You are deciding the grid size (in blocks) like this:
int bloW=(int)ceil((double)W/32);
int bloH=(int)ceil((double)H/32);
For values of H and W that are not even multiples of the threads per block sizes (32) this creates extra threads and blocks, outside of the actual matrix you care about (1000x1000). There's nothing wrong with this; this is common practice.
However, we must make sure those extra threads don't actually do anything (i.e. don't generate invalid accesses to memory). Your kernel does not provide this checking.

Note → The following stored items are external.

-- ==== Sys2Proof/Machine/Convert.lean ====
section
/-! DEFINITION. Conversions between memory formats and lanes (R35 to R45, R49 to R55). -/

namespace Sys2Proof.Machine
open Sys2Proof

/-- The unscaled format of a code (R35). -/
def baseFmt (f : BitVec 6) : BitVec 6 := f &&& 0x1F#6

/-- The floating layout of a code, its scaled variant included (R37). -/
def fpOf (f : BitVec 6) : Option Fp :=
  match (baseFmt f).toNat with
  | 0x00 => some fp32
  | 0x01 => some bf16
  | 0x02 => some fp16
  | 0x03 => some e4m3
  | 0x04 => some e5m2
  | 0x05 => some e3m2
  | 0x06 => some e2m3
  | 0x07 => some e2m1
  | _ => none

/-- Floating and scaled formats use floating lanes (R40). -/
def floatKind (f : BitVec 6) : Bool := scaledFmt f || (fpOf f).isSome

/-- Bits of an element's value: b for a plane format of b planes (R35, R49). -/
def valueBits (f : BitVec 6) : Nat := if planeFmt f then (baseFmt f).toNat - 0x10 else fmtWidth f

def unsignedFmt (f : BitVec 6) : Bool := f == 0x09#6 || f == 0x0B#6 || f == 0x0D#6

/-- The floating lane of an element size (R40). -/
def laneFp (sb : Nat) : Fp := if sb = 2 then bf16 else fp32

/-- The state a memory access converts under (R40, R50, R53): captured by a stream (R228). `planes` is
the launch's plane limit, 0 for none (R454). -/
structure Cap where
  rm : BitVec 3
  sat : Bool
  vpst : Word
  vtb : Word
  vsb : Word
  vts : BitVec 32
  planes : Nat

def planeLimit (c : Ctx) : Nat :=
  match c.unit with
  | some u => if u.psn = 2 then u.planes else 0
  | none => 0

def Ctx.cap (c : Ctx) : Cap :=
  { rm := c.vrm.extractLsb' 0 3, sat := c.vrm.getLsbD 3, vpst := c.vpst, vtb := c.vtb, vsb := c.vsb
    vts := c.vts.extractLsb' 0 32, planes := planeLimit c }

def Stream.cap (t : Stream) (c : Ctx) : Cap :=
  { rm := t.vrm.extractLsb' 0 3, sat := t.vrm.getLsbD 3, vpst := t.vpst, vtb := t.vtb, vsb := t.vsb
    vts := t.vts.extractLsb' 0 32, planes := planeLimit c }

/-- The planes that a read of a plane format takes: min(q, p) with q from PREAD or PLANES (R50, R454). -/
def planeCount (b q limit : Nat) : Nat :=
  let q := if q = 0 then b else Nat.min q b
  if limit = 0 then q else Nat.min q limit

/-- R51: p bits read as a p-bit integer, placed at the middle of what the missing bits could cover. -/
def planeValue (raw p b : Nat) : Int :=
  let v : Int := if 2 ^ (p - 1) ≤ raw then (raw : Int) - 2 ^ p else raw
  v * 2 ^ (b - p) + (if p < b then 2 ^ (b - p - 1) else 0)

def intXv (v : Int) : Xv := .fin (v < 0) v.natAbs 1

/-- Two's complement or unsigned reading of w bits. -/
def intOf (signed : Bool) (w v : Nat) : Int :=
  let v := v % 2 ^ w
  if signed && 2 ^ (w - 1) ≤ v then (v : Int) - 2 ^ w else v

/-- The value stored in memory bits of a format that is not a plane format, before any scale. -/
def memXv (f : BitVec 6) (raw : Nat) : Xv :=
  match fpOf f with
  | some p => p.decode raw
  | none => intXv (intOf (!unsignedFmt f) (fmtWidth f) raw)

def bitsOfInt (w : Nat) (v : Int) : Nat := (v % (2 ^ w : Nat)).toNat

/-- An integer target (R43, R44). -/
def toInteger (signed : Bool) (w : Nat) (rm : BitVec 3) (sat : Bool) (x : Xv) : Nat :=
  let lo : Int := if signed then -(2 ^ (w - 1) : Nat) else 0
  let hi : Int := if signed then (2 ^ (w - 1) : Nat) - 1 else (2 ^ w : Nat) - 1
  match x with
  | .nan => 0
  | .inf neg => bitsOfInt w (if neg then lo else hi)
  | .fin neg n d =>
    let r : Int := roundInt rm neg n d
    let v := if neg then -r else r
    bitsOfInt w (if sat then max lo (min hi v) else v)

/-- m × s × t (R55). -/
def scaleUp (m : Xv) (s : Byte) (t : BitVec 32) : Xv :=
  xmul (xmul m (e4m3.decode s.toNat)) (fp32.decode t.toNat)

/-- x / (s × t) (R55). -/
def scaleDown (x : Xv) (s : Byte) (t : BitVec 32) : Xv :=
  xdiv x (xmul (e4m3.decode s.toNat) (fp32.decode t.toNat))

/-- Widen (R40, R51, R55): `v` is the exact value read, `raw` its bits for an unscaled integer lane. -/
def widen (c : Cap) (f : BitVec 6) (sb : Nat) (v : Xv) (s : Byte) : BitVec 32 :=
  if floatKind f then
    let x := if scaledFmt f then scaleUp v s c.vts else v
    BitVec.ofNat 32 ((laneFp sb).round c.rm c.sat true x)
  else
    match v with
    | .fin neg n _ => BitVec.ofNat 32 (bitsOfInt (8 * sb) (if neg then -(n : Int) else n))
    | _ => 0

/-- Whether a lane's value passes to a format bit for bit: the lane format itself (R44). -/
def sameAsLane (f : BitVec 6) (sb : Nat) : Bool :=
  (sb == 4 && (f == 0x00#6 || f == 0x08#6 || f == 0x09#6)) ||
  (sb == 2 && (f == 0x01#6 || f == 0x0A#6 || f == 0x0B#6))

/-- Narrow (R40, R44, R52, R55): the memory bits of a lane value. -/
def narrow (c : Cap) (f : BitVec 6) (sb : Nat) (x : BitVec 32) (s : Byte) : Nat :=
  if sameAsLane f sb then x.toNat % 2 ^ (8 * sb)
  else if floatKind f then
    let v := (laneFp sb).decode x.toNat
    let v := if scaledFmt f then scaleDown v s c.vts else v
    match fpOf f with
    | some p => p.round c.rm c.sat (f == 0x00#6) v
    | none => toInteger true (valueBits f) c.rm c.sat v
  else
    toInteger (!unsignedFmt f) (valueBits f) c.rm c.sat (intXv (intOf true (8 * sb) x.toNat))

/-- Formats that update `amax` and `amaxn` from a lane (R58). -/
def narrows (f : BitVec 6) (sb : Nat) : Bool :=
  scaledFmt f || ((fpOf f).isSome && f != 0x00#6 && !sameAsLane f sb)

/-- A lane value's update of `amax` and `amaxn`. -/
def noteLane (c : Ctx) (sb : Nat) (x : BitVec 32) : Ctx :=
  let bits := if sb = 2 then x.toNat % 65536 * 65536 else x.toNat
  match fp32.decode bits with
  | .nan => { c with amaxn := 1 }
  | _ =>
    let mag := bits % 2 ^ 31
    if c.amax.toNat < mag then { c with amax := BitVec.ofNat 64 mag } else c

/-- The update of R58 by one element that a store, scatter or stream write has written. -/
def noteAmax (c : Ctx) (f : BitVec 6) (sb : Nat) (x : BitVec 32) : Ctx := if !narrows f sb then c else noteLane c sb x

/-- The update of R58 by one element that a `cdrain` has written: every format but f32 narrows a C value, the integer and
plane formats too (DEDUCED from R38, log 93). -/
def noteDrain (c : Ctx) (f : BitVec 6) (x : BitVec 32) : Ctx := if f = 0x00#6 then c else noteLane c 4 x

/-- SEW 16 takes no 32-bit integer format (R40). -/
def laneTakes (f : BitVec 6) (sb : Nat) : Bool := !(sb == 2 && (f == 0x08#6 || f == 0x09#6))

end Sys2Proof.Machine
end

If you modify your kernel to be something like this:
__global__ void MatrixCopy(float *A, float *B, int W, int H)
{
int i = blockIdx.x*blockDim.x + threadIdx.x;
int j = blockIdx.y*blockDim.y + threadIdx.y;
if ((i < W) && (j < H))
B[j*W + i]=A[j*W + i];
}
I think you'll have better results. Without this, some of your A and B references in the kernel are generating out-of-bounds accesses, which you can see if your run your code with cuda-memcheck. And you'll have to modify the kernel invocation line to add the H parameter as well. I haven't really sorted out whether your i variable corresponds to H or W; I assume you can do that and make the change if needed. In this case, since the matrix is square, it doesn't really matter.
And you should do proper cuda error checking any time you are having trouble with CUDA code. I would suggest doing this before you post here asking for help.